Stored data entries:

=======

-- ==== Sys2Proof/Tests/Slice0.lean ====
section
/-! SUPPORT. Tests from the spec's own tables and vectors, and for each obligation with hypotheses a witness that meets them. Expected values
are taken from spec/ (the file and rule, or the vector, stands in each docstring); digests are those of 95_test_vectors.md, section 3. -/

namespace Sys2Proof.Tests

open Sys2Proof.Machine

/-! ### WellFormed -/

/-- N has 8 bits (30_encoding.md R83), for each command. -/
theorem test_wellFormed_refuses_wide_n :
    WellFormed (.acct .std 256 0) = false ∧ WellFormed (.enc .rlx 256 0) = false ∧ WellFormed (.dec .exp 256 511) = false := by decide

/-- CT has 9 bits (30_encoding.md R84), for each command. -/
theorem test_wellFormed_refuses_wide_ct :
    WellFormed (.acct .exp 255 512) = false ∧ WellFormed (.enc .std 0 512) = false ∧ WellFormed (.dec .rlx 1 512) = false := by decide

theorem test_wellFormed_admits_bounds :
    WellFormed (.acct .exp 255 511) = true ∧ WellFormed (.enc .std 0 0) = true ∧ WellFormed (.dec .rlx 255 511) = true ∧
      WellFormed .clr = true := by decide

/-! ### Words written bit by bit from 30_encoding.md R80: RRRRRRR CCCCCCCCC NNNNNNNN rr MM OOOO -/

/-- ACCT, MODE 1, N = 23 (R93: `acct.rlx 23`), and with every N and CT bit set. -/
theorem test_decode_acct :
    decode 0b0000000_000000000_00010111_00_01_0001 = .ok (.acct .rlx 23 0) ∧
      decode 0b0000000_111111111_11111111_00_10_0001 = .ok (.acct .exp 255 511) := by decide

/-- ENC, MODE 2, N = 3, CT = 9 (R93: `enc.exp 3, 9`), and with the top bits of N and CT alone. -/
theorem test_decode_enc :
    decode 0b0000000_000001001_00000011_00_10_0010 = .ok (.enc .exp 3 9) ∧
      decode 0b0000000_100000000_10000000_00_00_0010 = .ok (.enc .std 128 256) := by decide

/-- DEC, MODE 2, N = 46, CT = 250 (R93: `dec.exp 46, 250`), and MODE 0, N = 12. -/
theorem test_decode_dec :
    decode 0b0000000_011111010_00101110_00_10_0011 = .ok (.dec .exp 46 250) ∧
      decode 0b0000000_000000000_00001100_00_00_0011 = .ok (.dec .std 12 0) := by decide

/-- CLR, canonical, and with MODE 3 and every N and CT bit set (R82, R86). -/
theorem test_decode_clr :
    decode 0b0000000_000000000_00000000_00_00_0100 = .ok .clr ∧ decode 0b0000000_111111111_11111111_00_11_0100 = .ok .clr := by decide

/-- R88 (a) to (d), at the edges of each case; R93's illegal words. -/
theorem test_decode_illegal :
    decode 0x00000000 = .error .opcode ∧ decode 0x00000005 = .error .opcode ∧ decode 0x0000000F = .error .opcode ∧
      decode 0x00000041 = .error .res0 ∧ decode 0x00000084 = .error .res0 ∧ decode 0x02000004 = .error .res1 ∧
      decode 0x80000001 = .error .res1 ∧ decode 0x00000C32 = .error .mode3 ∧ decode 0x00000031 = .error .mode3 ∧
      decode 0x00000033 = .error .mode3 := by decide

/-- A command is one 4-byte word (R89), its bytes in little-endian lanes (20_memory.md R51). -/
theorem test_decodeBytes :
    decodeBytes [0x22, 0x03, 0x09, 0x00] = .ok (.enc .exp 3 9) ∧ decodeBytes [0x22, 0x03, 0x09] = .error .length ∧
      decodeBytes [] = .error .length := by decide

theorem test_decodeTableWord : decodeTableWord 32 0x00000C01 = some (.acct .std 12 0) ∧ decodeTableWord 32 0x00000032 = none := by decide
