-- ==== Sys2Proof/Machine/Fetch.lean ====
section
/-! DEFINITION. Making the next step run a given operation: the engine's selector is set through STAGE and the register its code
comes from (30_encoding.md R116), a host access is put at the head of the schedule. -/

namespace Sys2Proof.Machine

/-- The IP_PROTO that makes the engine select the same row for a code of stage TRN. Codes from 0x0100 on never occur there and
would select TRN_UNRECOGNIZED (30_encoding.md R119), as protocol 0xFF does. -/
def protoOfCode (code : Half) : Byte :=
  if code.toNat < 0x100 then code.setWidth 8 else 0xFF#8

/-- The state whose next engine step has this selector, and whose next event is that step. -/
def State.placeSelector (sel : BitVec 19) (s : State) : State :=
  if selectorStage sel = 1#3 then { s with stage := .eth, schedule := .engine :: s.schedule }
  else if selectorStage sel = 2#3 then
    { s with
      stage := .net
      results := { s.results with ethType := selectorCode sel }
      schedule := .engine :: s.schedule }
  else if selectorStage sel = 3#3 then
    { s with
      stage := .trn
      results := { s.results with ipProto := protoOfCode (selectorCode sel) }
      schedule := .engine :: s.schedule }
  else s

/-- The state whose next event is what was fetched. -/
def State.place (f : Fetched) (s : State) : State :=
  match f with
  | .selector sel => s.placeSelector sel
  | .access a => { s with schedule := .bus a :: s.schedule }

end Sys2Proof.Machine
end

=======

#### Problem requirements
For the data above, state how many lines contain "each"; the number is the whole answer.

#### Answer to this problem
5